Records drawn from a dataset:
[Start of section]

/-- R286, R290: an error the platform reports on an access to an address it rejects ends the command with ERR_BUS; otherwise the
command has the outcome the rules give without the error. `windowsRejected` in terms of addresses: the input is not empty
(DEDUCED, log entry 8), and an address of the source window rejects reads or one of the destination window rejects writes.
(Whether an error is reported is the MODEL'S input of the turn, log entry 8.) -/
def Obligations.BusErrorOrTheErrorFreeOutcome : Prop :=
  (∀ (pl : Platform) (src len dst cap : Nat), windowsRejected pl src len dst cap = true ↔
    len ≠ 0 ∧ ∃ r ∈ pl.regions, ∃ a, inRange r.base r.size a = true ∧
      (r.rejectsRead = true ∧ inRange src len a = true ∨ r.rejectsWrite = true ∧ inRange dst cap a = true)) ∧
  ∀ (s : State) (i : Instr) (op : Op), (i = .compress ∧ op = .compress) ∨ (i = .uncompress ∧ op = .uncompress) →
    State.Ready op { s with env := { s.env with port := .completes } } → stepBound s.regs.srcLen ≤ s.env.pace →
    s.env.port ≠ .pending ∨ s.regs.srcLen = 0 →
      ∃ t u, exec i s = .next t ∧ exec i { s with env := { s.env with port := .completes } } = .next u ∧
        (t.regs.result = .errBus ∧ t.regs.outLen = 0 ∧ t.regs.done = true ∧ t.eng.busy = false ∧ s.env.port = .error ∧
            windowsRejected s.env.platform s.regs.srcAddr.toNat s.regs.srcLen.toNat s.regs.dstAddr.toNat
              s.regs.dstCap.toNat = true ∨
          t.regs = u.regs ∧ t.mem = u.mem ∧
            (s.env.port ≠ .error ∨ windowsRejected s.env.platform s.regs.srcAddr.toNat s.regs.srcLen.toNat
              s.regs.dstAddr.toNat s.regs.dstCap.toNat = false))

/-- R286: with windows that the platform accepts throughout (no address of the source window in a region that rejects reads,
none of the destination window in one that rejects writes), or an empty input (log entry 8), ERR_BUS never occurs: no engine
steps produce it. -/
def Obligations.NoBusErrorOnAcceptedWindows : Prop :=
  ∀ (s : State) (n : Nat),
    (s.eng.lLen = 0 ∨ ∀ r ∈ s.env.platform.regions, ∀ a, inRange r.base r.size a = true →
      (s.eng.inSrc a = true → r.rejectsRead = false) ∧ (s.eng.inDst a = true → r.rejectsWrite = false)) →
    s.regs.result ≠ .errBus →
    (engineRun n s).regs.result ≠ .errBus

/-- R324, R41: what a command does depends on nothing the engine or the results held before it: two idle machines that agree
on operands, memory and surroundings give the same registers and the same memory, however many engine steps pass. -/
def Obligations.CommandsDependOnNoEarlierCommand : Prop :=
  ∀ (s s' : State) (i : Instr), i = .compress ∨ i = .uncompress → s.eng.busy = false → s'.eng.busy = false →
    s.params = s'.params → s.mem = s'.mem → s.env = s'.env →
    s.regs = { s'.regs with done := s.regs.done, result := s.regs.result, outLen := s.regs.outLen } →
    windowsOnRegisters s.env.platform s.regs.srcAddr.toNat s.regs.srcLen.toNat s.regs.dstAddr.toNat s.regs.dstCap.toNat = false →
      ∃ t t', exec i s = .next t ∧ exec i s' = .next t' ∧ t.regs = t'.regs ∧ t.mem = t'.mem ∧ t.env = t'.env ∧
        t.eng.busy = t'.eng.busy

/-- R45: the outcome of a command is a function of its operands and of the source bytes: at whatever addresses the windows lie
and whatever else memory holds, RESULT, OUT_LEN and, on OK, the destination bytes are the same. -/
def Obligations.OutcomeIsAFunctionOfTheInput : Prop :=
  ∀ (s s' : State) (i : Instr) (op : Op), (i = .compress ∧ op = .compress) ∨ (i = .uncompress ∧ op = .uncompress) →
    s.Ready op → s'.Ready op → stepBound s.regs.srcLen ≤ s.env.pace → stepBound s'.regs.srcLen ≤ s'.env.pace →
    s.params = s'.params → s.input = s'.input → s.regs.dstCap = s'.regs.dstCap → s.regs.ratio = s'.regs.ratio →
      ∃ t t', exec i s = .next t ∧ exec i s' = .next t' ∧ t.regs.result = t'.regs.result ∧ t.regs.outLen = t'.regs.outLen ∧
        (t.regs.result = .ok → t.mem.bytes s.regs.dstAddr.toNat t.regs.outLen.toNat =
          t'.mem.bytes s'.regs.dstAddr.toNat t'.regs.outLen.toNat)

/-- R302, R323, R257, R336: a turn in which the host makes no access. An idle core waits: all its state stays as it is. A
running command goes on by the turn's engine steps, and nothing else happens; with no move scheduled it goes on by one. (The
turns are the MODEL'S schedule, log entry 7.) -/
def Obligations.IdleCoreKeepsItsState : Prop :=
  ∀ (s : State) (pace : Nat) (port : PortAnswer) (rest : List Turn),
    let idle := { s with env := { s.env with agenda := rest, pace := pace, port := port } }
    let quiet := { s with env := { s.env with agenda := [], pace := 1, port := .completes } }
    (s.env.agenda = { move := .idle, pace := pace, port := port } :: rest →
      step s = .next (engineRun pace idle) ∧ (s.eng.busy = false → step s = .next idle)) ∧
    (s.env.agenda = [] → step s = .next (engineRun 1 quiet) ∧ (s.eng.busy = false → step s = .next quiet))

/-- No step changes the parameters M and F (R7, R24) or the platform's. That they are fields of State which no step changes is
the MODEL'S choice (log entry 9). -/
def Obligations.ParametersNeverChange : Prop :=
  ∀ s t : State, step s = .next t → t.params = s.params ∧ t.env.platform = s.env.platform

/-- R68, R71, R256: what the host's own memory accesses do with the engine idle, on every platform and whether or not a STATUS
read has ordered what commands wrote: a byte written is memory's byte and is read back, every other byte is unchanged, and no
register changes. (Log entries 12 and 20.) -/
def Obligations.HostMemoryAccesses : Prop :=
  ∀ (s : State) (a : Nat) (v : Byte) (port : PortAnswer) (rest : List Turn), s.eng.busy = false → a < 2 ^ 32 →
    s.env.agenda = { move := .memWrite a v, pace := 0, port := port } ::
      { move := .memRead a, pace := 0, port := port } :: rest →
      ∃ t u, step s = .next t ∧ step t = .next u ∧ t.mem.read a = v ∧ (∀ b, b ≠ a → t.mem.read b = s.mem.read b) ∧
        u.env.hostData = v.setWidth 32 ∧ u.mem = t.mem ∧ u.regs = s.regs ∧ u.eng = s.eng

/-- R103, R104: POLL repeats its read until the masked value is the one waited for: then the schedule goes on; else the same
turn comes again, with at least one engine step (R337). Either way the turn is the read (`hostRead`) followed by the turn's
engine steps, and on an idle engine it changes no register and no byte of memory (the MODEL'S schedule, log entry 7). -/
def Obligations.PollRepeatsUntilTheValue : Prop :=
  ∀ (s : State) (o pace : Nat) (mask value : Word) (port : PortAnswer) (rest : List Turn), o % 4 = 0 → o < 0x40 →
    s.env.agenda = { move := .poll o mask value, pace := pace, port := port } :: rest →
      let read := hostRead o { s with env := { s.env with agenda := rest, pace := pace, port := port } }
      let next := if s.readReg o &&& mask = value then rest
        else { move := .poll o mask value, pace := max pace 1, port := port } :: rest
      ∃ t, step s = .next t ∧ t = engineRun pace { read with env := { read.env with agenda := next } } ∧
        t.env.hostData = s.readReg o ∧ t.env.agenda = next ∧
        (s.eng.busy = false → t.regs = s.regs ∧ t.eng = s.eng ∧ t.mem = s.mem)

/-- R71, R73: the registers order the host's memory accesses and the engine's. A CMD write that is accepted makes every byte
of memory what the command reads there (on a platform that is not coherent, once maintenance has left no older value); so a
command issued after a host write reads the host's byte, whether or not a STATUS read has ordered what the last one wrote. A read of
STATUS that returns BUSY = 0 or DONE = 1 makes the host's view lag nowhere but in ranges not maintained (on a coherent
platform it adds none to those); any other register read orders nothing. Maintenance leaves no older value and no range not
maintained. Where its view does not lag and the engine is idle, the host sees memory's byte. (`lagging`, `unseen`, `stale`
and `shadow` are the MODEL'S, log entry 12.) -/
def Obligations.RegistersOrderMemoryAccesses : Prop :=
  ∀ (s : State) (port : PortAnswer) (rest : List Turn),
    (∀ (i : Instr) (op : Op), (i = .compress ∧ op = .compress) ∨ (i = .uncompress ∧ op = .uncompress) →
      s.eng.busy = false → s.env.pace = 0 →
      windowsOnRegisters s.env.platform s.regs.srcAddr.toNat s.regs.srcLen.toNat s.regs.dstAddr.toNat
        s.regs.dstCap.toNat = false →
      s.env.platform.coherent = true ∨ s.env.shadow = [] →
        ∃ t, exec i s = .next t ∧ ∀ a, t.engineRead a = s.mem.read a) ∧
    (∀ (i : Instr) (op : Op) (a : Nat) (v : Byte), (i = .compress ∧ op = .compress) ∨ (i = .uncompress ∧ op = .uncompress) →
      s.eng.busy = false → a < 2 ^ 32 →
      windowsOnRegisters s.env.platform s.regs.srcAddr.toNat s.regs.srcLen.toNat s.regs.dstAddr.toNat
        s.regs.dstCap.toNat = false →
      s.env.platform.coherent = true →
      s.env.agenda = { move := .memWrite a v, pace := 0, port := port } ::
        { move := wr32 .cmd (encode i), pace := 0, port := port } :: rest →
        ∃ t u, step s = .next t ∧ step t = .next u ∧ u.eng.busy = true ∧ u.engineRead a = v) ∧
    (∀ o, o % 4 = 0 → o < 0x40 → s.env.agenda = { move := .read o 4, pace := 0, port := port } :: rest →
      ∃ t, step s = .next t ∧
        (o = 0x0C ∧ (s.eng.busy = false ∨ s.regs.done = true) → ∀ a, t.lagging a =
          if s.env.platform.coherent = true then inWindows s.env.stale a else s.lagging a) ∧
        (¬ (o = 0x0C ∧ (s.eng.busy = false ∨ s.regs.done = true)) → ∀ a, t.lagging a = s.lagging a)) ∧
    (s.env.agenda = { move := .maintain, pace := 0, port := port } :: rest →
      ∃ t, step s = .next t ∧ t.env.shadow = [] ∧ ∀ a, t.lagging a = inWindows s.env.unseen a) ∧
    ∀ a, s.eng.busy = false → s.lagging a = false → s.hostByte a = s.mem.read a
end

[End of section]

• Assignment:
Give the lines again, exactly as they stand, from the beginning of the data through the line with "(DEDUCED, log entry".

• Result of the task:
/-- R286, R290: an error the platform reports on an access to an address it rejects ends the command with ERR_BUS; otherwise the
command has the outcome the rules give without the error. `windowsRejected` in terms of addresses: the input is not empty
(DEDUCED, log entry 8), and an address of the source window rejects reads or one of the destination window rejects writes.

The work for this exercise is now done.